(Dataset entries)
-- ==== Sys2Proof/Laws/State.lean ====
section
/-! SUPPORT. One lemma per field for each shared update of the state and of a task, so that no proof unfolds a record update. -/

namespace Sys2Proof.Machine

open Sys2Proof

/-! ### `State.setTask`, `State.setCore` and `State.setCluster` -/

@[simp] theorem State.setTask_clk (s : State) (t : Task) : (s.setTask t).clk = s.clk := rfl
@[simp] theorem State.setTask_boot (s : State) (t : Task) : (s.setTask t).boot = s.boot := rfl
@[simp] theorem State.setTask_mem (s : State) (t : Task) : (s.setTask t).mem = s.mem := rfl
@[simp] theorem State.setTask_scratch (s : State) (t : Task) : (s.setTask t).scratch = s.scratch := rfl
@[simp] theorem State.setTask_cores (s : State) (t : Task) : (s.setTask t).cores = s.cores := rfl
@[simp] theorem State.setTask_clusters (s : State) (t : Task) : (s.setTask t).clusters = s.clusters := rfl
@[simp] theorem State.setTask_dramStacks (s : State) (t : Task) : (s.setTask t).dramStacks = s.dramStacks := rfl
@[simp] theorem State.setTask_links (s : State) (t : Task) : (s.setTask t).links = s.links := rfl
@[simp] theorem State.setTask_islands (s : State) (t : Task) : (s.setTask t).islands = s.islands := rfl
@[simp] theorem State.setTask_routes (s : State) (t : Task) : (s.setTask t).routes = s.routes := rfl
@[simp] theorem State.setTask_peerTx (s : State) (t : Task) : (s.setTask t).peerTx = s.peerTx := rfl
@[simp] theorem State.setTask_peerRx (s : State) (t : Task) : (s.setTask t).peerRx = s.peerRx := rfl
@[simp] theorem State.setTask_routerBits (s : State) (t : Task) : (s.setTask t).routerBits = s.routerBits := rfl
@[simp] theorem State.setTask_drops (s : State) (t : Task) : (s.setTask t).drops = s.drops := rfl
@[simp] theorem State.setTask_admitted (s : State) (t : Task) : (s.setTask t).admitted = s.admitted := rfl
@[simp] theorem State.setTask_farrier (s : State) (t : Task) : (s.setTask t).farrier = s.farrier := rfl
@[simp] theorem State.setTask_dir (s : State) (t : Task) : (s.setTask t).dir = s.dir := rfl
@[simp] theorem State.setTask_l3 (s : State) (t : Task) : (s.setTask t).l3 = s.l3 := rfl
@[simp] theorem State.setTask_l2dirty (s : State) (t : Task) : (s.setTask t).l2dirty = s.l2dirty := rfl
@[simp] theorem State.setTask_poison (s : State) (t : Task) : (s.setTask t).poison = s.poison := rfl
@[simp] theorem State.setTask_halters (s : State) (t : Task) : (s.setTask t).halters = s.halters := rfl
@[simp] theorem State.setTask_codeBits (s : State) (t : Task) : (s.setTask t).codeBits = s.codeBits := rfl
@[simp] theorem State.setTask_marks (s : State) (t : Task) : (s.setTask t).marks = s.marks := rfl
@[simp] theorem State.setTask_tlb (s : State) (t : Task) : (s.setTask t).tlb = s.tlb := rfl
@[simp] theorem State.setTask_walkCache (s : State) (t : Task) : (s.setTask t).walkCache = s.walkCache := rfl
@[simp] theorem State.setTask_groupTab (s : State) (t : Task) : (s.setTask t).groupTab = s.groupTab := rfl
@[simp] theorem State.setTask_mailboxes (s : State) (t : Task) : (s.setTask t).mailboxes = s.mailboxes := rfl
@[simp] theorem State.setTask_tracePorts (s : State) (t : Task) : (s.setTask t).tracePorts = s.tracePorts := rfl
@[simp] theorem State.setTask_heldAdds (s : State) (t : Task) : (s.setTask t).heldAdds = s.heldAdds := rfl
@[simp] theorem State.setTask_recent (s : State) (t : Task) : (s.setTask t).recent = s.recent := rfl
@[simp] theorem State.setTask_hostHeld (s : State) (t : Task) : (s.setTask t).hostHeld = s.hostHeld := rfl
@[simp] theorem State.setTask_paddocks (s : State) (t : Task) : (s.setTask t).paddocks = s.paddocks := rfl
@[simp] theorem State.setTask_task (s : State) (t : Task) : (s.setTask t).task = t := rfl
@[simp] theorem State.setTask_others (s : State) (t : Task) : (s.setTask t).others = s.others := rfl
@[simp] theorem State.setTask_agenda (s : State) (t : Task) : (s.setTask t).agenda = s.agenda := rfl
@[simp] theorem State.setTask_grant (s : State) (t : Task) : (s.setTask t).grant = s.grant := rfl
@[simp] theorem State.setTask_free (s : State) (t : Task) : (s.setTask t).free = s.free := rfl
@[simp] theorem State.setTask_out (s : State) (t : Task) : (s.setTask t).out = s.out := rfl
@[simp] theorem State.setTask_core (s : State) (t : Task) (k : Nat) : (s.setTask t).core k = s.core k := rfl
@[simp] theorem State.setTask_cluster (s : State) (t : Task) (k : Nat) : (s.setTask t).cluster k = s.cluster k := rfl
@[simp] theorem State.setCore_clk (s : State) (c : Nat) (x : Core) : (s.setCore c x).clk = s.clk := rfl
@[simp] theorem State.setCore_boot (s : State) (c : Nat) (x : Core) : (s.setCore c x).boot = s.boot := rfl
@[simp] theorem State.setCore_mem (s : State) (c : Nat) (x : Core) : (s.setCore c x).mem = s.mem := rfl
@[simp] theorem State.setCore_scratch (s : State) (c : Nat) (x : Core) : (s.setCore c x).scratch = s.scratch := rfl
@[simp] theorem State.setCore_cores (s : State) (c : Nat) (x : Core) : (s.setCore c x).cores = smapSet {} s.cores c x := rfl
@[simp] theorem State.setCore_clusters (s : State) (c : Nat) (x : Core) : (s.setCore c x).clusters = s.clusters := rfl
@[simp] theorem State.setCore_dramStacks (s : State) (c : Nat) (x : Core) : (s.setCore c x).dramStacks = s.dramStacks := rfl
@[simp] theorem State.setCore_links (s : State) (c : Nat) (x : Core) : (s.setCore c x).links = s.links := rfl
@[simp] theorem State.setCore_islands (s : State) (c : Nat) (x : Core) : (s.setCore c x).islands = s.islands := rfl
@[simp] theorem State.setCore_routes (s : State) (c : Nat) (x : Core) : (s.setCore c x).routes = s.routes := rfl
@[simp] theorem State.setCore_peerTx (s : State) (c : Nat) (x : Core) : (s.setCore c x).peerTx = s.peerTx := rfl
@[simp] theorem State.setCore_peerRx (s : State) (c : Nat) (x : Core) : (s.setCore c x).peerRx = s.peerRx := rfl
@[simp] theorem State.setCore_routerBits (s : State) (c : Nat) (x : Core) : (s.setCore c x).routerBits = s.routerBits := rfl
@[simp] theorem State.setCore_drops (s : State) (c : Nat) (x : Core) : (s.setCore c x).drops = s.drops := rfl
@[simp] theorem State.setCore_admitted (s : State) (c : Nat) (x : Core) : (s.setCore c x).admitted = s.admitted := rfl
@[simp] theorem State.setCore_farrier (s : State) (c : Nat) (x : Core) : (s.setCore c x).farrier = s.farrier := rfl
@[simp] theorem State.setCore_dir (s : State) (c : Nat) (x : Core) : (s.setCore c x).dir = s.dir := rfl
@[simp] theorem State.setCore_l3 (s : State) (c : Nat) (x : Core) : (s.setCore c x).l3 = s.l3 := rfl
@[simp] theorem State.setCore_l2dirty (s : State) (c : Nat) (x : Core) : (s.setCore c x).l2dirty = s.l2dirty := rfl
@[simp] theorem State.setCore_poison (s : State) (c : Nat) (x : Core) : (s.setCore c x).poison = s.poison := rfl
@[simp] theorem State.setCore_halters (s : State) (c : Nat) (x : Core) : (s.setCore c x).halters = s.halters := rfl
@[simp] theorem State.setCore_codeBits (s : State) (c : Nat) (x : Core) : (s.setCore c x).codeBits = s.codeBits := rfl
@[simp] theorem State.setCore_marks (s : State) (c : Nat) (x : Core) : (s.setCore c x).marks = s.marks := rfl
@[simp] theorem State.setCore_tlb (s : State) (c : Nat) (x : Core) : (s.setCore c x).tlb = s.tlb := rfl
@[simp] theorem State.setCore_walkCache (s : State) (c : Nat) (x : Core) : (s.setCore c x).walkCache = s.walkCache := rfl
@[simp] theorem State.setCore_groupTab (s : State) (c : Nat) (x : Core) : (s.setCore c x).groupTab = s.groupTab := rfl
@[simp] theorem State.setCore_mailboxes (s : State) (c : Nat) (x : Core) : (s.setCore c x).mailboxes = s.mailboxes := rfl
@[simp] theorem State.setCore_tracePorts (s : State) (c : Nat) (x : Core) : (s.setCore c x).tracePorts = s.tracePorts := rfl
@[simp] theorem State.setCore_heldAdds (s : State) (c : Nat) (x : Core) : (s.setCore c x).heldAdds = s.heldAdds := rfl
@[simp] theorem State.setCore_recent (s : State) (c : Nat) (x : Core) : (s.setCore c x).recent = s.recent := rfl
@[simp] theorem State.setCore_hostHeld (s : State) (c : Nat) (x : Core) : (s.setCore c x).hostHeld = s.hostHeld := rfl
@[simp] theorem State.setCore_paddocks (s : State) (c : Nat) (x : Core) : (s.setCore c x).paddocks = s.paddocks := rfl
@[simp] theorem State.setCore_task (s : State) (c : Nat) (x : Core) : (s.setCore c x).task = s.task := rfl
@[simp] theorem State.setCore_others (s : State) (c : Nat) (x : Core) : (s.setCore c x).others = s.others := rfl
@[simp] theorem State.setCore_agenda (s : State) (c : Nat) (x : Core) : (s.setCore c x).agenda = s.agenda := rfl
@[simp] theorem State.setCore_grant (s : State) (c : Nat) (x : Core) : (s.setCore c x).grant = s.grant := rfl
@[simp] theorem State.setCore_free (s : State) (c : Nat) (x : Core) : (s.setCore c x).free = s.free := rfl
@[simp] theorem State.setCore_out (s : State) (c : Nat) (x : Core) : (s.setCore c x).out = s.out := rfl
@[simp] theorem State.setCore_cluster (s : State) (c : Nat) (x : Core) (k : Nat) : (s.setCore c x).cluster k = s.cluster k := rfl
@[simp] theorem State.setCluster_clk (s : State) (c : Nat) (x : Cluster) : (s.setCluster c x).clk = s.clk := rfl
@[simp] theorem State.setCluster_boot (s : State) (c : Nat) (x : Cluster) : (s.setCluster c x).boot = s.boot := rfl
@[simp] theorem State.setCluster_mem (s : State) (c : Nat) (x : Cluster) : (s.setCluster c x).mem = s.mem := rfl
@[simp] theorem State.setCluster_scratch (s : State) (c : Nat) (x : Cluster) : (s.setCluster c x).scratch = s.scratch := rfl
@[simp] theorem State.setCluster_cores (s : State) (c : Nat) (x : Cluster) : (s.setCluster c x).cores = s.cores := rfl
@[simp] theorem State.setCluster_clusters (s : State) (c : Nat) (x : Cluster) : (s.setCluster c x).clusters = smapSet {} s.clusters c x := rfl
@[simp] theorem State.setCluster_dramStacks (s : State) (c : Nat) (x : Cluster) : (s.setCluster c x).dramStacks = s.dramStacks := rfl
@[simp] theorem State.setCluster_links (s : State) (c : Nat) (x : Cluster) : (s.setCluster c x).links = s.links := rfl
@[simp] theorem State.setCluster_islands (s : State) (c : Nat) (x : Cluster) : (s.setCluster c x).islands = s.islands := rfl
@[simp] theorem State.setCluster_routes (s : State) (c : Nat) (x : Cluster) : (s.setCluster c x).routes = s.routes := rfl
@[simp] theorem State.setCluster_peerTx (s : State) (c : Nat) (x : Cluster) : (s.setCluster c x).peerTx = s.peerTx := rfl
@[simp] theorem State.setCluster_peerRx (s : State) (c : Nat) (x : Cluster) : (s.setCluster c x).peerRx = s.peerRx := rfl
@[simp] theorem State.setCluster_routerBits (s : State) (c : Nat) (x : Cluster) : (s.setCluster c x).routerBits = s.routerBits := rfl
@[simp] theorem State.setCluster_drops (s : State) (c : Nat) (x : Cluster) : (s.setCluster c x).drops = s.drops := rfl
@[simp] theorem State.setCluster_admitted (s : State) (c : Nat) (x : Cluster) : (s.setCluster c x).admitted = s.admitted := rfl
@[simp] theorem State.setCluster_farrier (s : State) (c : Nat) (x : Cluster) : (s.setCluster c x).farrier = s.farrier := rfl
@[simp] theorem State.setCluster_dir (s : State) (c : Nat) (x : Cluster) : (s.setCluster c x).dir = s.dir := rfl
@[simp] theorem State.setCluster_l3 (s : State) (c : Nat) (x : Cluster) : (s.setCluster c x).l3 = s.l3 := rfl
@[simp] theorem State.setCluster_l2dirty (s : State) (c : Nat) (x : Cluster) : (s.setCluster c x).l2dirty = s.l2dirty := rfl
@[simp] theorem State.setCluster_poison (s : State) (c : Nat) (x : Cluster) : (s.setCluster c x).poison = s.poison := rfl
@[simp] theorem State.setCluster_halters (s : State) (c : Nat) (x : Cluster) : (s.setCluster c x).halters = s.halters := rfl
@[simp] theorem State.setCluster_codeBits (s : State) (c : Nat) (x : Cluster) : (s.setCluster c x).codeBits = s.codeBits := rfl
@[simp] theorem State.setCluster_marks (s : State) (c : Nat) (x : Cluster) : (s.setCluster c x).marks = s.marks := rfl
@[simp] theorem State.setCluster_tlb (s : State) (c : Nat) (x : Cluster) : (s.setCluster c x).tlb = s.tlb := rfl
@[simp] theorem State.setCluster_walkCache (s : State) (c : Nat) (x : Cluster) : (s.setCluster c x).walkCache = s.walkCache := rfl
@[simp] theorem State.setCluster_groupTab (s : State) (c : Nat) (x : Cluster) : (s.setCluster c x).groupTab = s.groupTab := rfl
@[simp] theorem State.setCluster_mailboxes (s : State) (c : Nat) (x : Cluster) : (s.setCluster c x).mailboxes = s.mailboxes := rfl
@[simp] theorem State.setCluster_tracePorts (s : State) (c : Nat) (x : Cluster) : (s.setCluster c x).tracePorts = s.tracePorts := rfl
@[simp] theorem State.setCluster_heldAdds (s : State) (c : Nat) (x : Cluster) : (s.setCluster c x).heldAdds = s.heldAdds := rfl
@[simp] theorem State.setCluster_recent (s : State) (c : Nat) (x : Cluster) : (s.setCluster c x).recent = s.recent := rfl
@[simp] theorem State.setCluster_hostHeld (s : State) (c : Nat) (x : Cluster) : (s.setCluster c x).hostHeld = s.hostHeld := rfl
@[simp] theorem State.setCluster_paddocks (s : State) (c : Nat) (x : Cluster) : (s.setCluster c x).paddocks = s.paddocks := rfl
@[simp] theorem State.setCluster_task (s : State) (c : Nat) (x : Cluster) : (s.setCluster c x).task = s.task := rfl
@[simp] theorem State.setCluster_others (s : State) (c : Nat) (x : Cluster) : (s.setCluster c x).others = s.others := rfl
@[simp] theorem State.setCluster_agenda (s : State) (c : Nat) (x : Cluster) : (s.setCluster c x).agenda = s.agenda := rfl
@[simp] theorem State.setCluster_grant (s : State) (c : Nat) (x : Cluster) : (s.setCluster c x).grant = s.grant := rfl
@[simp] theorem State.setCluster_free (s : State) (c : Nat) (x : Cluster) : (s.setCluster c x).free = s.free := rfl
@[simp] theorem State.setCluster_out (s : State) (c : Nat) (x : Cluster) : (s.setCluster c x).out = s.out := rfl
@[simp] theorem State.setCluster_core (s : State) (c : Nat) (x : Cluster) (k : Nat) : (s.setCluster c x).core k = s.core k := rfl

WHAT IS REQUIRED: From the data above, output only the lines between the line containing "(s.setCluster c x).paddocks = s.paddocks := rfl" and the line containing "(s.setCluster c x).grant = s.grant := rfl", inclusive, exactly as written.

ANSWER SECTION:
@[simp] theorem State.setCluster_paddocks (s : State) (c : Nat) (x : Cluster) : (s.setCluster c x).paddocks = s.paddocks := rfl
@[simp] theorem State.setCluster_task (s : State) (c : Nat) (x : Cluster) : (s.setCluster c x).task = s.task := rfl
@[simp] theorem State.setCluster_others (s : State) (c : Nat) (x : Cluster) : (s.setCluster c x).others = s.others := rfl
@[simp] theorem State.setCluster_agenda (s : State) (c : Nat) (x : Cluster) : (s.setCluster c x).agenda = s.agenda := rfl
@[simp] theorem State.setCluster_grant (s : State) (c : Nat) (x : Cluster) : (s.setCluster c x).grant = s.grant := rfl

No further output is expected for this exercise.